_Excerpted records_.

-- ==== Sys2Proof/Machine/KMap.lean ====
section
/-! DEFINITION. Finite maps in one canonical form: pairs of a key and a value, keys strictly rising.
Two maps with the same content are equal data. -/
namespace Sys2Proof

/-- A finite map from numbers, as pairs with strictly rising keys. -/
abbrev KMap (α : Type) := List (Nat × α)

namespace KMap

/-- The value at a key. -/
def get? {α : Type} : KMap α → Nat → Option α
  | [], _ => none
  | (k, v) :: m, i => if i = k then some v else get? m i

/-- Puts a value at a key, keeping the keys rising. -/
def put {α : Type} : KMap α → Nat → α → KMap α
  | [], i, a => [(i, a)]
  | (k, v) :: m, i, a =>
    if i < k then (i, a) :: (k, v) :: m
    else if i = k then (i, a) :: m
    else (k, v) :: put m i a

/-- Removes a key. -/
def drop {α : Type} : KMap α → Nat → KMap α
  | [], _ => []
  | (k, v) :: m, i => if i = k then m else (k, v) :: drop m i

/-- Changes the value at a key, where there is one. -/
def adjust {α : Type} (m : KMap α) (i : Nat) (f : α → α) : KMap α :=
  m.map fun p => if p.1 = i then (p.1, f p.2) else p

/-- Changes every value. -/
def mapAll {α : Type} (m : KMap α) (f : Nat → α → α) : KMap α :=
  m.map fun p => (p.1, f p.1 p.2)

/-- Keeps the pairs that pass a test. -/
def keep {α : Type} (m : KMap α) (f : Nat → α → Bool) : KMap α :=
  m.filter fun p => f p.1 p.2

/-- The value at a key, or a given one. -/
def getD {α : Type} (m : KMap α) (i : Nat) (d : α) : α := (get? m i).getD d

/-- Whether a key is present. -/
def has {α : Type} (m : KMap α) (i : Nat) : Bool := (get? m i).isSome

/-- Every key is above a bound and the keys rise. -/
def above {α : Type} : Nat → KMap α → Bool
  | _, [] => true
  | b, (k, _) :: m => decide (b < k) && above k m

/-- The canonical form: keys strictly rising. -/
def wf {α : Type} : KMap α → Bool
  | [] => true
  | (k, _) :: m => above k m

end KMap
end Sys2Proof
end

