-- ==== Sys2Proof/Machine/State.lean ====
section
/-! DEFINITION. The state of the SDZ-9620 as plain data: every register, memory, queue, counter, mode and pin
the spec gives the device, and the queue of waiting commands. Numbers that software never sees as words
(ticks, counts, indices) are natural numbers. -/
namespace Sys2Proof.Machine
open Sys2Proof

/-! ## Part 1: allotments, queues, windows, leases (02_bandstand.md, 04_rings.md, 05_admin_commands.md) -/

/-- The classes of scheduled units (Table 1-3). -/
inductive UnitClass where
  | parterre | maze | sha2 | orangery
deriving DecidableEq, Repr

/-- An address window: [base, limit), bit 0 of perm read, bit 1 write (R91, R118). -/
structure Window where
  base : W64
  limit : W64
  perm : BitVec 2
deriving DecidableEq, Repr

/-- The lease terms of Table 2-1. -/
structure Lease where
  parterre : Nat
  maze : Nat
  sha2 : Nat
  orangery : Nat
  residences : Nat
  quantum : Nat
deriving DecidableEq, Repr

/-- Why a scan stopped (R78). -/
inductive StopReason where
  | notOwned | busy | limit
deriving DecidableEq, Repr

/-- The device's context of one queue (R73, R78 to R80, R68). `stop` is none while the scan runs. -/
structure Queue where
  base : W64
  log2n : Nat
  scan : Nat
  inflight : List Nat
  stop : Option StopReason
  /-- the next descriptor read waits for a fetch turn -/
  awaiting : Bool
  /-- a descriptor read is outstanding -/
  reading : Bool
  /-- the tick in which a doorbell landed on the stopped scan that no boundary has yet seen (R52, R78) -/
  rang : Option Nat
  /-- the tick of the last doorbell that landed in or after the tick of the outstanding read, or while the next read
  waits for its turn (R79) -/
  bell : Option Nat
  vector : Option Nat
  modCount : Nat
  modTicks : Nat
  /-- pending completions and the tick the oldest became pending (R68) -/
  pendCount : Nat
  pendSince : Nat
  /-- the tick in which the latest became pending, and how many became pending in it: no message counts them before the
  next tick starts (R68) -/
  pendTick : Nat
  pendNew : Nat
  /-- the queue is being freed by QUEUE_DESTROY or ALLOT_DESTROY -/
  closing : Bool
deriving DecidableEq, Repr

/-- The status codes of Table 4-8, in order of value. -/
inductive Status where
  | ok | okFlagged | aborted | unitAbsent | unitReset | windowViolation | lengthShort | operandSize
  | blockAlign | opcodeUnknown | keyHandle | keyAttribute | entropyFailed | operandRange | pointInvalid
  | scalarRange | notInvertible | curveRejected | verifyFail | stateExhausted | twinUnavailable
  | vaultFull | vaultMedia | leaseAbsent | lifecycle | tamperQuiesced | sealAuth | openRoutine
  | internal | resource | attemptBudget
deriving DecidableEq, Repr

/-- Usage counters of one allotment on one unit (R48, R511, R512). -/
structure Usage where
  used : Nat
  decoy : Nat
  lent : Nat
  housekeeping : Nat
deriving DecidableEq, Repr

/-- A host read of an allotment that is in flight (R62, R63, R65): its tag, whether it reads data, the queue of a
descriptor read or the key of the job whose tables or data it reads, its address, and the bytes that are due. `answered`:
the isolation wrapper has answered it, or its job has ended, and what returns is discarded (R53, R63). -/
structure HostReq where
  tag : Nat
  data : Bool
  owner : Nat
  addr : W64
  due : Nat
  answered : Bool
deriving DecidableEq, Repr

/-- One allotment (R102, R110 to R118, R122, R326, R334). Allotment 0 is the admin world. -/
structure Allotment where
  isSealed : Bool
  shareable : Bool
  lendable : Bool
  openOk : Bool
  ceDefault : Bool
  evictBlocks : Nat
  quota : Nat
  stageBlocks : Nat
  keyBlocks : Nat
  destroying : Bool
  orphaned : Bool
  /-- the function is quiesced and the allotment fetches nothing (R70) -/
  quiesced : Bool
  lease : Lease
  /-- a lease that takes effect at an epoch (R39) -/
  pendingLease : Option (Nat × Lease)
  /-- the first epoch of pool membership (R111) -/
  shareFrom : Nat
  windows : KMap Window
  /-- the function, doorbell page and tag group of the binding (R61, R63, R114) -/
  func : Option Nat
  page : Nat
  tagGroup : Nat
  /-- the reads in flight, oldest first; each keeps its tag (R63) -/
  reads : List HostReq
  inflight : Nat
  /-- the queue served last by a fetch turn, and the queue that resumed last from LIMIT (R51, R80) -/
  lastFetch : Nat
  lastResume : Nat
  curves : BitVec 7
  maxLoad : Nat
  salt : List Byte
  /-- the key-encryption key and the sealing seed of the twin that created it (R436) -/
  twinKeys : Option (List Byte × List Byte)
  blobSerial : W32
  channelKey : Option (List Byte)
  /-- the digest-context block of R287 and the kept-operand block of R213 are taken -/
  digestBlock : Bool
  keptBlock : Bool
  /-- the KEY_EVENT records that its destruction waits for (R113) -/
  destroyRecords : List Nat
  /-- usage counters by unit -/
  usage : KMap Usage
deriving DecidableEq, Repr

/-! ## Part 2: jobs (04_rings.md, 06 to 12) -/

/-- A job entry (Table 4-1). -/
structure Entry where
  ctrl : W16
  opcode : W16
  tag : W32
  keyh : W64
  inAddr : W64
  inLen : W32
  inFrags : W32
  outAddr : W64
  outLen : W32
  aux : W32
  inl : BitVec 128
deriving DecidableEq, Repr

/-- The stages of a fetched job. -/
inductive JobPhase where
  /-- its fragment tables are being read (R86) -/
  | tables
  /-- its entry-only checks passed and it waits for a residence (R234) -/
  | unplaced
  /-- its data reads are issued and its input is landing (R142) -/
  | reading
  /-- held before check 9 while the Icehouse does not serve (R532) -/
  | iceHeld
  /-- every check passed; it waits for dispatch (R94) -/
  | ready
  /-- dispatched; its operation has not yet begun -/
  | dispatched
  /-- its operation has begun -/
  | running
  /-- its outcome is known; it waits for a record, a key-image change or the twin -/
  | finishing
  /-- its outcome is decided; its completion is due -/
  | decided
deriving DecidableEq, Repr

/-- What a dispatched job waits for before it can end. -/
inductive Wait where
  /-- a journal record, by its number (R171, R341, R422) -/
  | record (id : Nat)
  /-- a key-image change (R332) -/
  | image (id : Nat)
  /-- a change offered to the twin, by its transaction (R439) -/
  | twin (tseq : Nat)
  /-- an open stateful reservation on a key slot (R54, R120, R172) -/
  | reservation (slot : Nat)
  /-- the quote counter's reservation (R347) -/
  | quoteBlock
  /-- a CALLM result (R233) -/
  | callm
  /-- an act of another block whose end a row reports (BIST part, format, mount, pairing, rejoin, raw bytes) -/
  | external
deriving DecidableEq, Repr

/-- A draw on the Fountain (R314, R316). -/
structure Draw where
  bytes : Nat
  fresh : Bool
  posted : Bool
deriving DecidableEq, Repr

_Prompt_. Among the lines above, find the one with "keys rising. -/" and the one with "α → Nat → KMap α". Quote both and everything between them, exactly.

_Response_.
/-- Puts a value at a key, keeping the keys rising. -/
def put {α : Type} : KMap α → Nat → α → KMap α
  | [], i, a => [(i, a)]
  | (k, v) :: m, i, a =>
    if i < k then (i, a) :: (k, v) :: m
    else if i = k then (i, a) :: m
    else (k, v) :: put m i a

/-- Removes a key. -/
def drop {α : Type} : KMap α → Nat → KMap α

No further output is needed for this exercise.